Alors je lui fais lire Télémaque & poursuivre sa route ; nous cherchons l’heureuse Salente, & le bon Idoménée rendu sage à force de malheurs. Chemin faisant, nous trouvons beaucoup de Protésilas, & point de Philoclès. Adraste, roi de Dauniens, n’est pas non plus introuvable. Mais laissons les lecteurs imaginer nos voyages, ou les faire à notre place un Télémaque à la main ; & ne leur suggérons point des applications affligeantes que l’auteur même écarte ou fait malgré lui.
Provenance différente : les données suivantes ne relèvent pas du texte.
@[simp] theorem removeRequest_unit (id : Nat) (s : State) : (removeRequest id s).unit = s.unit := rfl
@[simp] theorem removeRequest_clock (id : Nat) (s : State) : (removeRequest id s).clock = s.clock := rfl
@[simp] theorem removeRequest_cfg (id : Nat) (s : State) : (removeRequest id s).cfg = s.cfg := rfl
@[simp] theorem removeRequest_custody (id : Nat) (s : State) : (removeRequest id s).custody = s.custody := rfl
@[simp] theorem removeRequest_loop (id : Nat) (s : State) : (removeRequest id s).loop = s.loop := rfl
@[simp] theorem removeRequest_member (id : Nat) (s : State) : (removeRequest id s).member = s.member := rfl
@[simp] theorem removeRequest_handoverCounter (id : Nat) (s : State) : (removeRequest id s).handoverCounter = s.handoverCounter := rfl
@[simp] theorem removeRequest_count (id : Nat) (s : State) : (removeRequest id s).count = s.count := rfl
@[simp] theorem removeRequest_position (id : Nat) (s : State) : (removeRequest id s).position = s.position := rfl
@[simp] theorem removeRequest_safe (id : Nat) (s : State) : (removeRequest id s).safe = s.safe := rfl
@[simp] theorem removeRequest_attn (id : Nat) (s : State) : (removeRequest id s).attn = s.attn := rfl
@[simp] theorem removeRequest_door (id : Nat) (s : State) : (removeRequest id s).door = s.door := rfl
@[simp] theorem removeRequest_lamps (id : Nat) (s : State) : (removeRequest id s).lamps = s.lamps := rfl
@[simp] theorem removeRequest_port (id : Nat) (s : State) : (removeRequest id s).port = s.port := rfl
@[simp] theorem removeRequest_pending (id : Nat) (s : State) : (removeRequest id s).pending = s.pending := rfl

@[simp] theorem addRequest_unit (r : OwnRequest) (s : State) : (addRequest r s).unit = s.unit := rfl
@[simp] theorem addRequest_clock (r : OwnRequest) (s : State) : (addRequest r s).clock = s.clock := rfl
@[simp] theorem addRequest_cfg (r : OwnRequest) (s : State) : (addRequest r s).cfg = s.cfg := rfl
@[simp] theorem addRequest_custody (r : OwnRequest) (s : State) : (addRequest r s).custody = s.custody := rfl
@[simp] theorem addRequest_loop (r : OwnRequest) (s : State) : (addRequest r s).loop = s.loop := rfl
@[simp] theorem addRequest_member (r : OwnRequest) (s : State) : (addRequest r s).member = s.member := rfl
@[simp] theorem addRequest_handoverCounter (r : OwnRequest) (s : State) : (addRequest r s).handoverCounter = s.handoverCounter := rfl
@[simp] theorem addRequest_count (r : OwnRequest) (s : State) : (addRequest r s).count = s.count := rfl
@[simp] theorem addRequest_position (r : OwnRequest) (s : State) : (addRequest r s).position = s.position := rfl
@[simp] theorem addRequest_safe (r : OwnRequest) (s : State) : (addRequest r s).safe = s.safe := rfl
@[simp] theorem addRequest_attn (r : OwnRequest) (s : State) : (addRequest r s).attn = s.attn := rfl
@[simp] theorem addRequest_door (r : OwnRequest) (s : State) : (addRequest r s).door = s.door := rfl
@[simp] theorem addRequest_lamps (r : OwnRequest) (s : State) : (addRequest r s).lamps = s.lamps := rfl
@[simp] theorem addRequest_port (r : OwnRequest) (s : State) : (addRequest r s).port = s.port := rfl
@[simp] theorem addRequest_pending (r : OwnRequest) (s : State) : (addRequest r s).pending = s.pending := rfl

@[simp] theorem toldOffer_unit (g : Bool) (peer purpose tag : Nat) (s : State) : (toldOffer g peer purpose tag s).unit = s.unit := rfl
@[simp] theorem toldOffer_clock (g : Bool) (peer purpose tag : Nat) (s : State) : (toldOffer g peer purpose tag s).clock = s.clock := rfl
@[simp] theorem toldOffer_cfg (g : Bool) (peer purpose tag : Nat) (s : State) : (toldOffer g peer purpose tag s).cfg = s.cfg := rfl
@[simp] theorem toldOffer_custody (g : Bool) (peer purpose tag : Nat) (s : State) : (toldOffer g peer purpose tag s).custody = s.custody := rfl
@[simp] theorem toldOffer_loop (g : Bool) (peer purpose tag : Nat) (s : State) : (toldOffer g peer purpose tag s).loop = s.loop := rfl
@[simp] theorem toldOffer_member (g : Bool) (peer purpose tag : Nat) (s : State) : (toldOffer g peer purpose tag s).member = s.member := rfl
@[simp] theorem toldOffer_handoverCounter (g : Bool) (peer purpose tag : Nat) (s : State) : (toldOffer g peer purpose tag s).handoverCounter = s.handoverCounter := rfl
@[simp] theorem toldOffer_count (g : Bool) (peer purpose tag : Nat) (s : State) : (toldOffer g peer purpose tag s).count = s.count := rfl
@[simp] theorem toldOffer_position (g : Bool) (peer purpose tag : Nat) (s : State) : (toldOffer g peer purpose tag s).position = s.position := rfl
@[simp] theorem toldOffer_safe (g : Bool) (peer purpose tag : Nat) (s : State) : (toldOffer g peer purpose tag s).safe = s.safe := rfl
@[simp] theorem toldOffer_attn (g : Bool) (peer purpose tag : Nat) (s : State) : (toldOffer g peer purpose tag s).attn = s.attn := rfl
@[simp] theorem toldOffer_door (g : Bool) (peer purpose tag : Nat) (s : State) : (toldOffer g peer purpose tag s).door = s.door := rfl
@[simp] theorem toldOffer_lamps (g : Bool) (peer purpose tag : Nat) (s : State) : (toldOffer g peer purpose tag s).lamps = s.lamps := rfl
@[simp] theorem toldOffer_port (g : Bool) (peer purpose tag : Nat) (s : State) : (toldOffer g peer purpose tag s).port = s.port := rfl
@[simp] theorem toldOffer_pending (g : Bool) (peer purpose tag : Nat) (s : State) : (toldOffer g peer purpose tag s).pending = s.pending := rfl

@[simp] theorem toldSetback_unit (g : Bool) (tag : Nat) (s : State) : (toldSetback g tag s).unit = s.unit := rfl
@[simp] theorem toldSetback_clock (g : Bool) (tag : Nat) (s : State) : (toldSetback g tag s).clock = s.clock := rfl
@[simp] theorem toldSetback_cfg (g : Bool) (tag : Nat) (s : State) : (toldSetback g tag s).cfg = s.cfg := rfl
@[simp] theorem toldSetback_custody (g : Bool) (tag : Nat) (s : State) : (toldSetback g tag s).custody = s.custody := rfl
@[simp] theorem toldSetback_loop (g : Bool) (tag : Nat) (s : State) : (toldSetback g tag s).loop = s.loop := rfl
@[simp] theorem toldSetback_member (g : Bool) (tag : Nat) (s : State) : (toldSetback g tag s).member = s.member := rfl
@[simp] theorem toldSetback_handoverCounter (g : Bool) (tag : Nat) (s : State) : (toldSetback g tag s).handoverCounter = s.handoverCounter := rfl
@[simp] theorem toldSetback_count (g : Bool) (tag : Nat) (s : State) : (toldSetback g tag s).count = s.count := rfl
@[simp] theorem toldSetback_position (g : Bool) (tag : Nat) (s : State) : (toldSetback g tag s).position = s.position := rfl
@[simp] theorem toldSetback_safe (g : Bool) (tag : Nat) (s : State) : (toldSetback g tag s).safe = s.safe := rfl
@[simp] theorem toldSetback_attn (g : Bool) (tag : Nat) (s : State) : (toldSetback g tag s).attn = s.attn := rfl
@[simp] theorem toldSetback_door (g : Bool) (tag : Nat) (s : State) : (toldSetback g tag s).door = s.door := rfl
@[simp] theorem toldSetback_lamps (g : Bool) (tag : Nat) (s : State) : (toldSetback g tag s).lamps = s.lamps := rfl
@[simp] theorem toldSetback_port (g : Bool) (tag : Nat) (s : State) : (toldSetback g tag s).port = s.port := rfl
@[simp] theorem toldSetback_pending (g : Bool) (tag : Nat) (s : State) : (toldSetback g tag s).pending = s.pending := rfl

@[simp] theorem setServiceList_unit (l : List ServiceEntry) (s : State) : (setServiceList l s).unit = s.unit := rfl
@[simp] theorem setServiceList_clock (l : List ServiceEntry) (s : State) : (setServiceList l s).clock = s.clock := rfl
@[simp] theorem setServiceList_cfg (l : List ServiceEntry) (s : State) : (setServiceList l s).cfg = s.cfg := rfl
@[simp] theorem setServiceList_custody (l : List ServiceEntry) (s : State) : (setServiceList l s).custody = s.custody := rfl
@[simp] theorem setServiceList_loop (l : List ServiceEntry) (s : State) : (setServiceList l s).loop = s.loop := rfl
@[simp] theorem setServiceList_member (l : List ServiceEntry) (s : State) : (setServiceList l s).member = s.member := rfl
@[simp] theorem setServiceList_handoverCounter (l : List ServiceEntry) (s : State) : (setServiceList l s).handoverCounter = s.handoverCounter := rfl
@[simp] theorem setServiceList_count (l : List ServiceEntry) (s : State) : (setServiceList l s).count = s.count := rfl
@[simp] theorem setServiceList_position (l : List ServiceEntry) (s : State) : (setServiceList l s).position = s.position := rfl
@[simp] theorem setServiceList_safe (l : List ServiceEntry) (s : State) : (setServiceList l s).safe = s.safe := rfl
@[simp] theorem setServiceList_attn (l : List ServiceEntry) (s : State) : (setServiceList l s).attn = s.attn := rfl
@[simp] theorem setServiceList_door (l : List ServiceEntry) (s : State) : (setServiceList l s).door = s.door := rfl
@[simp] theorem setServiceList_lamps (l : List ServiceEntry) (s : State) : (setServiceList l s).lamps = s.lamps := rfl
@[simp] theorem setServiceList_port (l : List ServiceEntry) (s : State) : (setServiceList l s).port = s.port := rfl
@[simp] theorem setServiceList_pending (l : List ServiceEntry) (s : State) : (setServiceList l s).pending = s.pending := rfl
Au reste, Emile n’étant pas roi, ni moi dieu, nous ne nous tourmentons point de ne pouvoir imiter Télémaque & Mentor dans le bien qu’ils faisoient aux hommes : personne ne sait mieux que nous se tenir à sa place, & ne désire moins d’en sortir. Nous savons que la même tâche est donnée à tous ; que quiconque aime le bien de tout son cœur, & le fait de tout son pouvoir, l’a remplie. Nous savons que Télémaque & Mentor sont des chimères. Emile ne voyage pas en homme oisif, et fait plus de bien que s’il étoit prince. Si nous étions rois, nous ne serions plus bienfaisants. Si nous étions rois & bienfaisants, nous ferions sans le savoir mille maux réels pour un bien apparent que nous croirions faire. Si nous étions rois et sages, le premier bien que nous voudrions faire à nous-mêmes & aux autres serait d’abdiquer la royauté & de redevenir ce que nous sommes.